In one example, the pins 622 of the connector 626 are arranged in multiple rows in close proximity, resulting in some pins having more than two aggressors (such as shown in FIG. 2, described above). The staggered pin orientation can significantly reduce the crosstalk amongst signal pins of the connector.

FIG. 7 provides an exemplary depiction of a computing system 700 in which a connector with a staggered pin orientation can be implemented. The computing system 700 can be, for example, user equipment, a computer, a personal computer (PC), a desktop computer, a laptop computer, a notebook computer, a netbook computer, a tablet, a smart phone, embedded electronics, a gaming console, a server array or server farm, a web server, a network server, an Internet server, a work station, a mini-computer, a main frame computer, a supercomputer, a network appliance, a web appliance, a distributed computing system, multiprocessor systems, processor-based systems, or combination thereof. The system 700 may include a motherboard onto which components may be mounted. As observed in FIG. 7, the system 700 includes one or more processors or processing units 701 (e.g., host processor(s)). The processor(s) 701 may include one or more central processing units (CPUs), each of which may include, e.g., a plurality of general-purpose processing cores. The processor(s) 701 may also or alternatively include one or more graphics processing units (GPUs) or other processing units. The processor(s) 701 may include memory management logic (e.g., a memory controller) and I/O control logic. The processor(s) 701 typically include cache on a same package or near the processor.

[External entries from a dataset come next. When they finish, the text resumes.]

-- ==== Sys2Proof/Machine/Pond.lean ====
section
/-!
DEFINITION. One pond cycle: how a row request is performed on its row (R44 to R49, R158 to R166, R214 to R222, R306 to R312),
with the check of the row, poison marks, write-backs and error injection.
-/
namespace Sys2Proof.Machine

/-- The lake is in W-mode (R303). -/
def State.wMode (s : State) (row : Nat) : Bool := (s.lake (lakeOf row)).wMode

/-- One pond cycle spent on a row (R44, R52); the lake's idle count starts afresh (R341). -/
def State.pondCycle (s : State) (row : Nat) (quals : List Nat := []) (label : Option Nat := none) : State :=
  (s.countLake (lakeOf row) 0x04 quals label).modLake (lakeOf row) fun l => { l with idleFrom := s.pw.now }

/-- Words moved by a performed row request (R119): counted under the label and in the lake. -/
def State.moved (s : State) (w : Who) (n k : Nat) : State :=
  let s := s.countLake n 0x06 w.quals (some w.label) k
  if k = 0 then s
  else { s with weir := { s.weir with lwords := Tab.set (fun _ => 0) s.weir.lwords w.label ((Tab.get (fun _ => 0) s.weir.lwords w.label + k) % 2 ^ 48) } }

/-- An access completes with POISON on a marked row (R312). -/
def State.poisonHit (s : State) (w : Who) (row : Nat) : State :=
  (s.countLake (lakeOf row) 0x0C w.quals (some w.label)).modLake (lakeOf row) fun l => { l with poison := satAdd 0xFFFFFF l.poison 1 }

/-- `DETAIL` of a CORR or UNCORR record (R319): first unit, mode, syndrome, finder. DESIGN CHOICE (assumption log 17). -/
def eccDetail (s : State) (row : Nat) (us : List Nat) (finder : Nat) : Nat :=
  us.headD 0 % 32 + b2n (s.wMode row) * 32 + (Config.syndrome s.fresh).toNat * 64 + finder * 2 ^ 14

/-- A row is found uncorrectable (R309): the count rises and one record of class UNCORR is written. -/
def State.foundBad (s : State) (w : Option Who) (row : Nat) (us : List Nat) (finder : Nat) : State :=
  let n := lakeOf row
  let pr := match w with | some x => x.pr | none => ⟨0x7C, 0⟩
  let s := s.log 1 .uncorrectable (Config.lakePos n) pr (eccDetail s row us finder) (rowAddr row)
  { (s.modLake n fun l => { l with uncorr := satAdd 0xFFFF l.uncorr 1 }) with fresh := s.fresh + 1 }

/-- A pond cycle corrects at least one unit (R308): counted and reported. -/
def State.foundCorr (s : State) (row : Nat) (us : List Nat) (finder : Nat) : State :=
  let n := lakeOf row
  let s := s.countLake n 0x09
  let s := s.correction n (eccDetail s row us finder) (rowAddr row)
  { (s.modLake n fun l => { l with corrected := satAdd 0xFFFFFF l.corrected 1 }) with fresh := s.fresh + 1 }

/-- The tag bits of a row cannot be recovered: units 0 and 1, or codeword 0, cover them (R305, R309). -/
def tagsBad (wMode : Bool) (bad : List Nat) : Bool := if wMode then bad.contains 0 else bad.contains 0 || bad.contains 1
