-- ==== Sys2Proof/Machine/Slates.lean ====
section
/-!
DEFINITION. Slate maintenance (R227, R228) and the timeout of waits (R225, R226).
-/
namespace Sys2Proof.Machine

/-- A row of the range lies in an open take's result range, or in the span of an in-flight landing descriptor (R228). -/
def maintBlocked (s : State) (n first count : Nat) : Bool :=
  let g : Range := ⟨BitVec.ofNat 16 first, BitVec.ofNat 16 count⟩
  (List.range 16).any (fun t => ((s.lake n).take t).state != .free && rangeMeets ((s.lake n).take t).f.res g) || s.meetsSpan n first count

/-- A write to `LK_SLATE_OP` (R227, R228, R375). -/
def slateOpSet (c : Ctl) (n : Nat) (v : BitVec 64) (s : State) : State :=
  s.ownerOnly c n fun s =>
    let first := bits v 0 16
    let count := bits v 16 16
    let st := bits v 32 2
    s.unless c [(s.lake n).slBusy, count = 0, Config.rowsPerLake < first + count, st = 1, maintBlocked s n first count, (s.mte n).busy]
      fun s =>
        (s.modLake n fun l =>
          { l with slFirst := BitVec.ofNat 16 first, slCount := BitVec.ofNat 16 count, slState := BitVec.ofNat 2 st, slZero := bit v 34
                   slBusy := true, slNext := first, slWho := some c.w }).done c

/-- A write to `LK_SLATE_QUERY` (R227). -/
def slateQuerySet (c : Ctl) (n : Nat) (v : BitVec 64) (s : State) : State :=
  s.ownerOnly c n fun s =>
    (s.modLake n fun l => { l with query := if bits v 0 16 < Config.rowsPerLake then BitVec.ofNat 16 (bits v 0 16) else l.query }).done c

/-- The pond cycle of one row of an operation (R228, R312, R324): its slate, and with `ZERO` zero data with fresh check bytes. A row
that becomes FULL counts as filled by the operation's writer (R175). -/
def State.maintRow (s : State) (n : Nat) : State :=
  let l := s.lake n
  let row := gRow n l.slNext
  let s := (s.alone row).pondCycle row
  let all := List.range 8
  let s := if l.slZero then
      ((((s.putWords row (all.map (·, 0))).refresh row all).mergeWbs row all).inject row)
    else s
  let was := s.slate row
  let s := s.setSlate row (Slate.ofCode l.slState.toNat)
  let s := match l.slWho with
    | some w => if l.slState = 2 && was != Slate.full then s.slotFullBy row w else s
    | none => s
  s.modLake n fun l => { l with slNext := l.slNext + 1 }

/-- SLATE_OP_ROW (R228, R336): an IDLE lake is woken first. DEDUCED (assumption log 24). -/
def execSlateOpRow (n : Fin 24) (s : State) : Host.Outcome State Fault Refusal :=
  let l := s.lake n
  if !l.slBusy || l.slFirst.toNat + l.slCount.toNat ≤ l.slNext || s.draining || (s.lp n).state.down then .next s
  else if (s.lp n).state = .idle then .next (s.wakeIdle n)
  else .next (s.maintRow n)

/-- SLATE_OP_DONE (R228): in the T-cycle after the last row, and the waiters of the range are examined again. -/
def execSlateOpDone (n : Fin 24) (s : State) : Host.Outcome State Fault Refusal :=
  let l := s.lake n
  if !l.slBusy || l.slNext < l.slFirst.toNat + l.slCount.toNat then .next s
  else
    let s := s.reach (s.pw.now + 1)
    let s := s.modLake n fun l => { l with slBusy := false, slDone := true, slWho := none }
    let mine (r : Nat) : Bool := l.slFirst.toNat ≤ lRow r && lRow r < l.slFirst.toNat + l.slCount.toNat
    if s.draining || (s.lp n).state.down then .next s
    else if (s.lp n).state = .idle then .next (if (s.lake n).waiters.any (fun e => e.rows.any mine) then s.wakeIdle n else s)
    else
      let rows := (((s.lake n).waiters.map (·.rows)).flatten.filter mine).eraseDups
      let s := rows.foldl State.wakeLandings s
      .next (s.wakeThose n (fun e => e.rows.any mine)).takeUp

/-- The die-local address of a waiting access, in its view (R24, R319); 0 for a cue wait, which makes no access to storage. DEDUCED
(assumption log 12). -/
def Waiting.addr : Waiting → Nat
  | .access _ q m _ _ _ => q.addr.toNat + (match m with | .consume | .produce | .takeWrite _ => 0x60000000 | .peek | .takePeek _ => 0x40000000 | _ => 0)
  | _ => 0

/-- WAITER_TIMEOUT (R226): the entry is released with NACK_STATE and recorded; a take access so released ends its take with cause 7.
A wait behind a cue wait so released is served (R231). DEDUCED (assumption log 15). -/
def execWaiterTimeout (n : Fin 24) (id : Nat) (s : State) : Host.Outcome State Fault Refusal :=
  match (s.lake n).waiters.find? (·.id = id) with
  | none => .next s
  | some e =>
    if e.who.timeout = 0 then .next s
    else
      let s := (s.reach (e.since + e.who.timeout)).countLake n 0x1C e.who.quals (some e.who.label)
      let s := s.dropWaiter n e .nackState 0
      let s := s.log 7 .nackState (Config.lakePos n) e.who.pr (Config.lakePos n) e.what.addr
      .next (match e.what.mode.bind Mode.takeSlot with | some t => s.endTake n t 7 | none => s).serveCues

end Sys2Proof.Machine
end

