-- ==== Sys2Proof/Machine/Canal.lean ====
section
/-!
DEFINITION. The canal: packets that arrive at their stop (R65, R70 to R74, R105, R316), their answers, and what the source stops do with
them (R66, R67, R71), with the answers that come back to a Spring.
-/
namespace Sys2Proof.Machine

/-! ### Arrival (R71, R74, R105) -/

/-- The kind of the arrival queue at a position: a C shore's at a lake, a stop queue elsewhere (R107). -/
def queueKindAt (p : Nat) : Nat := if (Config.posLake p).isSome then 3 else 4

/-- Count an event of an arrival queue (R387): in a lake's set 3 or 4, or at a stop. -/
def State.countArrival (s : State) (ev p : Nat) (k : Packet) (ccw : Bool) : State :=
  match Config.posLake p with
  | some n => s.count { set := .arb, inst := 5 * n + (if ccw then 4 else 3), ev := ev, quals := [0], label := some k.label }
  | none => s.countCanal ev p (some k.label) (some ccw)

/-- The packet is refused with RETRY, which goes back to its source stop (R71). -/
def State.refusePacket (s : State) (p : Nat) (k : Packet) (ccw : Bool) (b : Nat) : State :=
  (s.countCanal 0x66 p (some k.label) (some ccw)).sendResponse k .retry b

/-- A packet for which its class has no free entry is turned away and recorded: later packets of its source engine are refused until it comes
again (R71, R89). -/
def State.recordRefusal (s : State) (p : Nat) (k : Packet) (ccw : Bool) : State :=
  let (b, s) := s.turnAway (.arrival (Fin.ofNat 47 p)) (canalIdent k.src k.idx)
  let s := s.modStop p fun x =>
    { x with refused := x.refused.filter (fun e => !(e.1 = k.src.val && e.2.1 = k.idx.val)) ++ [(k.src.val, k.idx.val, k.id, s.pw.now + b)] }
  (s.countArrival 0x5A p k ccw).refusePacket p k ccw b

/-- A packet enters the arrival queue under the class that its label has now (R71, R104, R105). -/
def State.enqueue (s : State) (p : Nat) (k : Packet) (iss : Int) : State :=
  let e : QEntry := ⟨k.id, k.src.val, k.idx.val, s.classOf k.label, k.label, k.row, k.ask, iss + k.dl.toNat⟩
  (s.backoffClear (.arrival (Fin.ofNat 47 p)) (canalIdent k.src k.idx)).modStop p fun x =>
    { x with queue := x.queue ++ [e], refused := x.refused.filter (fun e => !(e.1 = k.src.val && e.2.1 = k.idx.val)) }

/-- A request packet at its destination's arrival queue (R71, R90, R105). -/
def State.arrive (s : State) (p : Nat) (k : Packet) (iss : Int) (ccw : Bool) : State :=
  match (s.stop p).refused.find? (fun e => e.1 = k.src.val && e.2.1 = k.idx.val && e.2.2.1 != k.id) with
  | some r => s.refusePacket p k ccw (r.2.2.2 - s.pw.now)
  | none =>
    match s.early (.arrival (Fin.ofNat 47 p)) (canalIdent k.src k.idx) with
    | some b => (s.countArrival 0x5B p k ccw).sendResponse k .retry b
    | none =>
      if freeEntry ((s.stop p).queue.map (·.cls)) (s.shares (queueKindAt p)) (s.classOf k.label) then s.enqueue p k iss
      else s.recordRefusal p k ccw

/-- The stop answers requests with ABSENT: its lake is absent or in reset, its client absent, in reset or unpowered, or the block is not ready
(R74, R353). -/
def stopAbsent (s : State) (p : Nat) : Bool :=
  !s.tm.ready || (match Config.posLake p with
    | some n => !Config.lakePresent s.variant n || (s.lake n).inReset
    | none => s.clientsOff.contains p)

/-- A packet that fails parity is recorded (R316). -/
def State.linkFail (s : State) (p : Nat) (label : Option Nat) (ccw : Option Bool) : State :=
  (s.countCanal 0x68 p label ccw).log 2 .uncorrectable p ⟨0x7C, 0⟩ p 0

/-- A request packet leaves its ring and reaches its stop (R6, R15, R70, R71, R74, R316). -/
def State.ejectRequest (s : State) (k : Packet) (iss : Int) (ccw : Bool) (parityOk : Bool) : State :=
  let p := k.dst.val
  if stopAbsent s p then (s.countCanal 0x67 p (some k.label) (some ccw)).sendResponse k .absent 0
  else if !parityOk then (s.linkFail p (some k.label) (some ccw)).sendResponse k .uncorrectable 0
  else s.arrive p k iss ccw

/-! ### Injection and ejection (R65 to R68, R72) -/

/-- A request of a lake's stop to its own lake never enters a ring (R68); in a level change's drain it stays at its stop (R194, R336). -/
def State.passStraight (s : State) (k : Packet) (iss : Int) : State :=
  let s := s.modStop k.src fun x => { x with held := x.held.filter fun h => !samePacket h.k k }
  if s.draining then s.modStop k.src fun x => { x with held := x.held ++ [⟨k, false, s.pw.now, iss⟩] }
  else s.ejectRequest k iss false true

/-- PACKET_INJECT (R66 to R68). -/
def execPacketInject (k : Packet) (s : State) : Host.Outcome State Fault Refusal :=
  if k.src != k.dst then .next (s.launch k s.pw.now)
  else if k.resp then .next (s.deliver k)
  else
    let h := s.asHeld k false s.pw.now
    .next (s.passStraight h.1 h.2)

/-- Where a starving stop's reservation goes: the first full position without a reservation that will pass the stop (R67). -/
def nextFull (s : State) (p : Nat) (ccw : Bool) : Option (Nat × Nat) :=
  let taken := (s.stops.map fun e => (e.2.rsv.filter (·.1 = ccw)).map (·.2.2)).flatten
  let comes (t : Transit) : Nat := t.at_ + 3 + (if ccw then Config.cwDist p t.k.src else Config.cwDist t.k.src p)
  let can := s.ring.filter fun t => t.ccw = ccw && s.pw.now ≤ comes t && comes t - t.at_ - 3 < Config.hops t.k.src t.k.dst
    && t.k.src != p && !taken.contains t.k.id
  let first := can.foldl (fun o t => match o with
    | none => some t
    | some u => if comes t < comes u then some t else some u) none
  first.map fun t => (phase ccw p (comes t), t.k.id)

/-- STOP_STARVING (R67): a stop that has held a packet for 32 T-cycles reserves the next full position. -/
def execStopStarving (p : Fin 47) (ccw : Bool) (s : State) : Host.Outcome State Fault Refusal :=
  match (s.stop p).held.find? (fun t => t.ccw = ccw && t.k.src != t.k.dst) with
  | none => .next s
  | some t =>
    if (s.stop p).starving ccw then .next s
    else
      let s := s.reach (t.at_ + 32)
      let s := match nextFull s p ccw with
        | some r => (s.modStop p fun x => { x with rsv := x.rsv ++ [(ccw, r)] }).countCanal 0x65 p none (some ccw)
        | none => s
      .next (s.modStop p fun x => x.setStarving ccw true)

/-- A packet leaves its ring at its destination; a stop that has ejected as many of its direction as it may in the T-cycle takes it in the next
(R65). DESIGN CHOICE (assumption log 11). -/
def State.leaveRing (s : State) (t : Transit) : State :=
  let p := t.k.dst.val
  let s := s.reach (t.at_ + 5 + Config.hops t.k.src t.k.dst)
  let last (s : State) : Nat × Nat := if t.ccw then (s.stop p).ejCcw else (s.stop p).ejCw
  let s := if (last s).1 = s.pw.now && Config.stopRate p ≤ (last s).2 then s.elapse 1 else s
  let e : Nat × Nat := (s.pw.now, if (last s).1 = s.pw.now then (last s).2 + 1 else 1)
  let s := s.modStop p fun x => if t.ccw then { x with ejCcw := e } else { x with ejCw := e }
  { s with ring := s.ring.erase t }.countCanal 0x62 p (some t.k.label) (some t.ccw)

/-- PACKET_EJECT (R65, R70, R71). A packet does not leave its ring before an earlier one of its engine to the same stop (R72). -/
def execPacketEject (id : Nat) (parityOk : Bool) (s : State) : Host.Outcome State Fault Refusal :=
  match s.ring.find? (fun t => t.k.id = id && !t.k.resp) with
  | none => .next s
  | some t =>
    if (s.ring.takeWhile (· != t)).any (fun u => !u.k.resp && u.k.src = t.k.src && u.k.idx = t.k.idx && u.k.dst = t.k.dst) then .next s
    else .next ((s.leaveRing t).ejectRequest t.k t.iss t.ccw parityOk)

/-! ### Responses (R66, R71, R73, R316) -/

/-- The answer to a request of a Spring that this die has served: data lands; a RETRY is waited out and the request issued again (R71,
R89, R184). DEDUCED (assumption log 13). -/
def State.springMail (s : State) (m : SpringMail) (parityOk : Bool) : State :=
  let s := { s with inbox := s.inbox.filter (·.id != m.id) }
  if !parityOk then (s.linkFail (Config.lakePos m.n) none none).springBack m.n m.seq m.piece .uncorrectable []
  else if m.st = .retry then
    match s.desc m.n m.seq with
    | some d =>
      match pieceOf d m.piece with
      | some p =>
        let due := (s.backoff.filter (fun e => e.1.2 = canalIdent (Config.lakePos m.n) 0)).foldl (fun t e => max t e.2.2) 0
        let s := (s.reach due).modDesc m.n m.seq fun d => { d with asked := d.asked.filter (· != m.piece) }
        State.issuePiece m.n m.seq s p
      | none => s
    | none => s
  else s.springBack m.n m.seq m.piece m.st m.data

/-- The answer from another die to a request of this one (R34, R113, R114, R250), ejected at its requester's stop. -/
def State.remoteAnswer (s : State) (r : Remote) (st : Status) (d : List Word) (parityOk : Bool) : State :=
  let s := { s with remotes := s.remotes.filter (·.id != r.id) }
  let st := if parityOk then st else .uncorrectable
  let s := if parityOk then s else s.linkFail r.who.pos none none
  let s := s.deadlines r.who r.op false (some r.pos) s.pw.now
  match r.src, r.desc with
  | some c, _ => s.emit (.resp c.port c.tag st d 0 0)
  | none, some (n, q, i) => s.springBack n q i st d
  | _, _ => s

/-- A response on a ring is ejected at its source stop; one that fails parity is delivered with UNCORRECTABLE (R66, R316). -/
def State.ejectResponse (s : State) (t : Transit) (parityOk : Bool) : State :=
  let s := s.leaveRing t
  if parityOk then s.deliver t.k
  else (s.linkFail t.k.dst (some t.k.label) (some t.ccw)).deliver { t.k with st := .uncorrectable }

/-- RESPONSE_EJECT (R66, R73, R316): of this die to a Spring, from another die with a status and data, or a packet on a ring with its own. -/
def execResponseEject (id : Nat) (st : Status) (d : List Word) (parityOk : Bool) (s : State) : Host.Outcome State Fault Refusal :=
  match s.inbox.find? (·.id = id), s.remotes.find? (·.id = id), s.ring.find? (fun t => t.k.id = id && t.k.resp) with
  | some m, _, _ => .next (s.springMail m parityOk)
  | none, some r, _ => .next (s.remoteAnswer r st d parityOk)
  | none, none, some t => .next (s.ejectResponse t parityOk)
  | none, none, none => .next s

/-- STOP_REISSUE (R71): once their backoff has expired, a refused request and those refused after it go again, in their order. -/
def execStopReissue (p dst idx : Fin 47) (s : State) : Host.Outcome State Fault Refusal :=
  let ks := (s.stop p).copies.filter (fun e => e.1.dst = dst && e.1.idx = idx)
  if ks = [] then .next s
  else
    let s := s.reach (ks.foldl (fun t e => max t e.2) 0)
    let s := s.modStop p fun x => { x with copies := x.copies.filter fun e => !(e.1.dst = dst && e.1.idx = idx) }
    .next (ks.foldl (fun s e => if p = dst then s.passStraight e.1 (s.asHeld e.1 false s.pw.now).2 else s.launch e.1 s.pw.now) s)

/-- CLIENT_TAKES_REQUEST (R105): at a stop that is no lake's, at most the stop's eject limit in a T-cycle. -/
def execClientTakesRequest (p : Fin 47) (id : Nat) (s : State) : Host.Outcome State Fault Refusal :=
  if (Config.posLake p).isSome || !(s.stop p).queue.any (·.id = id) then .next s
  else
    let s := if (s.stop p).took.1 = s.pw.now && Config.stopRate p ≤ (s.stop p).took.2 then s.elapse 1 else s
    .next ((s.modStop p fun x =>
      { x with queue := x.queue.filter (·.id != id)
               took := (s.pw.now, if x.took.1 = s.pw.now then x.took.2 + 1 else 1) }).emit (.delivered p id))

end Sys2Proof.Machine
end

The system 700 also includes memory 702 (e.g., system memory). The system memory can be in the same package (e.g., same SoC) or separate from the processor(s) 701. The system 700 can include static random-access memory (SRAM), dynamic random-access memory (DRAM), or both. In some examples, memory 702 may include volatile types of memory including, but not limited to, RAM, D-RAM, DDR SDRAM, SRAM, T-RAM or Z-RAM. One example of volatile memory includes DRAM, or some variant such as SDRAM. Memory as described herein may be compatible with a number of memory technologies, such as DDR4 (Double Data Rate (DDR) version 4, JESD79-4, initial specification published in September 2012 by JEDEC), LPDDR4 (LOW POWER DOUBLE DATA RATE (LPDDR) version 4, JESD209-4, originally published by JEDEC in August 2014), LPDDR5 (LPDDR version 5, JESD209-5, originally published by JEDEC in February 2019), WIO2 (Wide I/O 2 (WideIO2), JESD229-2, originally published by JEDEC in August 2014), HBM (HIGH BANDWIDTH MEMORY DRAM, JESD235, originally published by JEDEC in October 2013), DDR5 (DDR version 5, JESD79-5 initial specification published in July 2020 by JEDEC), LPDDR5 (LPDDR version 5, currently in discussion by JEDEC), HBM2 (HBM version 2, currently in discussion by JEDEC), and/or others, and technologies based on derivatives or extensions of such specifications. In one example, the memory 702 includes a byte addressable DRAM or a byte addressable non-volatile memory such as a byte-addressable write-in-place three dimensional crosspoint memory device, or other byte addressable write-in-place non-volatile memory devices (also referred to as persistent memory), such as single or multi-level Phase Change Memory (PCM) or phase change memory with a switch (PCMS), NVM devices that use chalcogenide phase change material, resistive memory including metal oxide base, oxygen vacancy base and Conductive Bridge Random Access Memory (CB-RAM), nanowire memory, ferroelectric random access memory (FeRAM, FRAM), magneto resistive random access memory (MRAM) that incorporates memristor technology, spin transfer torque (STT)-MRAM, a spintronic magnetic junction memory based device, a magnetic tunneling junction (MTJ) based device, a DW (Domain Wall) and SOT (Spin Orbit Transfer) based device, a thyristor based memory device, or a combination of any of the above, or other memory. The memory may be packaged as one or more DIMMs to be inserted into a connectors as described herein.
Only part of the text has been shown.